:: MATERIAL SHOWN

/-- SCHEDULED_COMMIT (R73, R131): the command lets time pass until T has come (the model's choice, assumption log 4); a list
that validates is applied with COMMIT-DONE, which enters after the RETIRED notices of the commit (the model's reading,
assumption log 12), and one that fails is kept with COMMIT-FAILED and its staging timer from zero; the commit state is
IDLE either way. STAGING_TIMER_EXPIRY (R118): the command lets the rest of the timeout pass (logs 4 and 2), the list is
emptied, its owner released, the timer stopped, and STAGING-EXPIRED carries the owner and the number of changes; the
Stream Table is not touched. -/
def Obligations.StageTimersRunOut : Prop :=
  (∀ (s : State) (time : Time), s.pins.resetN = true → s.stage.commit = .scheduled time →
     let t := elapseUntil time s
     let owner := s.stage.owner.getD 0
     exec .scheduledCommit s =
         .next
           (settle
             (match validate t with
             | none =>
               raise .commitDone none 0xFFFF (byteOf s.stage.changes.length ++ owner ++ (0 : Byte) ++ (0 : Byte))
                 (applyChanges t)
             | some f =>
               raise .commitFailed none
                 (match f.change with
                 | .setEntry _ _ config _ => config.tag
                 | .retire k => (s.entry k).config.tag)
                 (byteOf f.index ++ resultByte f.reason ++ byteOf f.change.slot.val ++ owner)
                 { t with stage := { t.stage with commit := .idle, timer := some 0 } })) ∧
       (s.clock.slew < 4096 → (time - s.clock.time).toNat < 2 ^ 46 →
         (t.clock.time - time).toNat ≤ 1 ∧ hasCome t.clock.time time = true)) ∧
    ∀ (s : State) (e : Nat), s.pins.resetN = true → s.stage.timer = some e →
      let t := elapse (s.params.stagingTimeout * 125000000 - e) s
      exec .stagingTimerExpiry s =
        .next
          (settle
            (raise .stagingExpired none 0xFFFF
              (s.stage.owner.getD 0 ++ byteOf s.stage.changes.length ++ (0 : Byte) ++ (0 : Byte))
              { t with stage := ⟨[], none, .idle, none⟩ }))

/-! ### Notices (R155 to R166) -/

/-- A raise (R158, R159): ignored with notices off or the class disabled; folded into the one record of its class and
slot; else a new DUE record at the tail with the next sequence, taking the loss flag; else lost and counted. -/
def Obligations.RaisesFoldQueueOrAreLost : Prop :=
  ∀ (cls : NoticeClass) (slot : Option Slot) (tag : Tag) (detail : BitVec 32) (s : State),
    let now := s.clock.time
    let here := fun (n : Notice) => n.cls = cls ∧ n.slot = slot
    let fold := fun (n : Notice) =>
      { n with
        count := min 255 (n.count + 1)
        lastTime := now
        tag := tag
        detail := detail
        retriesLeft := s.params.retryLimit
        condition := match n.condition with
          | .inFlight _ => .inFlight true
          | _ => .due
        nextTransmission := match n.condition with
          | .waiting _ => now
          | _ => n.nextTransmission }
    (∀ n ∈ s.notices.queue, n.count ≤ 255) →
    raise cls slot tag detail s =
      if s.params.noticeDestination = 0 ∨ s.params.classMask.getLsbD (noticeCode cls - 1) = false then s
      else if ∃ n ∈ s.notices.queue, here n then
        { s with
          notices :=
            { s.notices with queue := s.notices.queue.map fun n => if here n then fold n else n } }
      else if s.notices.queue.length < 16 then
        { s with
          notices :=
            { queue := s.notices.queue ++
                [{ sequence := s.notices.counter
                   cls := cls
                   slot := slot
                   tag := tag
                   count := 1
                   firstTime := now
                   lastTime := now
                   detail := detail
                   lossBefore := s.notices.loss
                   retriesLeft := s.params.retryLimit
                   nextTransmission := now
                   condition := .due }]
              counter := s.notices.counter + 1
              loss := false } }
      else
        { s with
          notices := { s.notices with loss := true }
          counters := { s.counters with noticesLost := s.counters.noticesLost + 1 } }
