@[simp] theorem control_completeStream (cl : Classified) (flags : Byte) (errored : Bool) (d : DescNo) (s : State) :
    control (completeStream cl flags errored d s) = control s := by
  have hlane (lanes : LaneSet) (t : State) (l : Lane) : control (completeOnLane lanes d t l) = control t := by
    unfold completeOnLane enqueueRelease
    split_ifs <;> simp
  unfold completeStream
  split
  · rfl
  · simp only [List.foldl_cons, List.foldl_nil, hlane, control_setDesc]

@[simp] theorem control_completeTransit (d : DescNo) (s : State) : control (completeTransit d s) = control s := by
  unfold completeTransit
  split
  · rfl
  · simp only
    split
    · simp
    · rfl

@[simp] theorem control_settleReservation (c : Context) (outcome : EndOutcome) (s : State) :
    control (settleReservation c outcome s) = control s := by
  unfold settleReservation
  split
  · unfold endReservation
    split
    case h_2 => split <;> simp
    all_goals simp
  · rfl

@[simp] theorem control_endCapture (c : Context) (outcome : EndOutcome) (received : Nat) (s : State) :
    control (endCapture c outcome received s) = control s := by
  unfold endCapture
  split
  · split
    · rfl
    · simp only
      split
      · exact control_raise ..
      · rfl
  · rfl

@[simp] theorem control_closeReception (c : Context) (s : State) : control (closeReception c s) = control s := by
  simp only [closeReception]
  split
  · exact control_retireCheck ..
  · rfl

/-! ### FLUSH -/

@[simp] theorem control_flushDatapath (s : State) : control (flushDatapath s) = control s := by
  have hreservation : control (flushReservation s) = control s := by
    unfold flushReservation
    split
    · simp
    · simp only
      split <;> simp
  have hlane (p : Bool) (l : Lane) (d : DescNo) (t : State) :
      control (if p then dropLane l d t else t) = control t := by
    split <;> simp
  have hdescriptor (t : State) (d : DescNo) : control (flushDescriptor t d) = control t := by
    unfold flushDescriptor
    split
    · rfl
    · split
      · simp only [List.foldl_cons, List.foldl_nil, hlane]
      · rfl
  have hall (ds : List DescNo) (t : State) : control (ds.foldl flushDescriptor t) = control t := by
    induction ds generalizing t with
    | nil => rfl
    | cons d ds ih => rw [List.foldl_cons, ih, hdescriptor]
  have hends (t : State) : control (clearContinuity t) = control t ∧ control (emptyQueues t) = control t := ⟨rfl, rfl⟩
  rw [flushDatapath, (hends _).1, hall, (hends _).2, hreservation]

::::

- REQUIRED WORK
Nothing but the lines from the one containing "all_goals simp" through the last line of the data above should be given again, each exactly as it stands.

- OUTPUT FOR THIS EXERCISE
    all_goals simp
  · rfl

@[simp] theorem control_endCapture (c : Context) (outcome : EndOutcome) (received : Nat) (s : State) :
    control (endCapture c outcome received s) = control s := by
  unfold endCapture
  split
  · split
    · rfl
    · simp only
      split
      · exact control_raise ..
      · rfl
  · rfl

@[simp] theorem control_closeReception (c : Context) (s : State) : control (closeReception c s) = control s := by
  simp only [closeReception]
  split
  · exact control_retireCheck ..
  · rfl

/-! ### FLUSH -/

@[simp] theorem control_flushDatapath (s : State) : control (flushDatapath s) = control s := by
  have hreservation : control (flushReservation s) = control s := by
    unfold flushReservation
    split
    · simp
    · simp only
      split <;> simp
  have hlane (p : Bool) (l : Lane) (d : DescNo) (t : State) :
      control (if p then dropLane l d t else t) = control t := by
    split <;> simp
  have hdescriptor (t : State) (d : DescNo) : control (flushDescriptor t d) = control t := by
    unfold flushDescriptor
    split
    · rfl
    · split
      · simp only [List.foldl_cons, List.foldl_nil, hlane]
      · rfl
  have hall (ds : List DescNo) (t : State) : control (ds.foldl flushDescriptor t) = control t := by
    induction ds generalizing t with
    | nil => rfl
    | cons d ds ih => rw [List.foldl_cons, ih, hdescriptor]
  have hends (t : State) : control (clearContinuity t) = control t ∧ control (emptyQueues t) = control t := ⟨rfl, rfl⟩
  rw [flushDatapath, (hends _).1, hall, (hends _).2, hreservation]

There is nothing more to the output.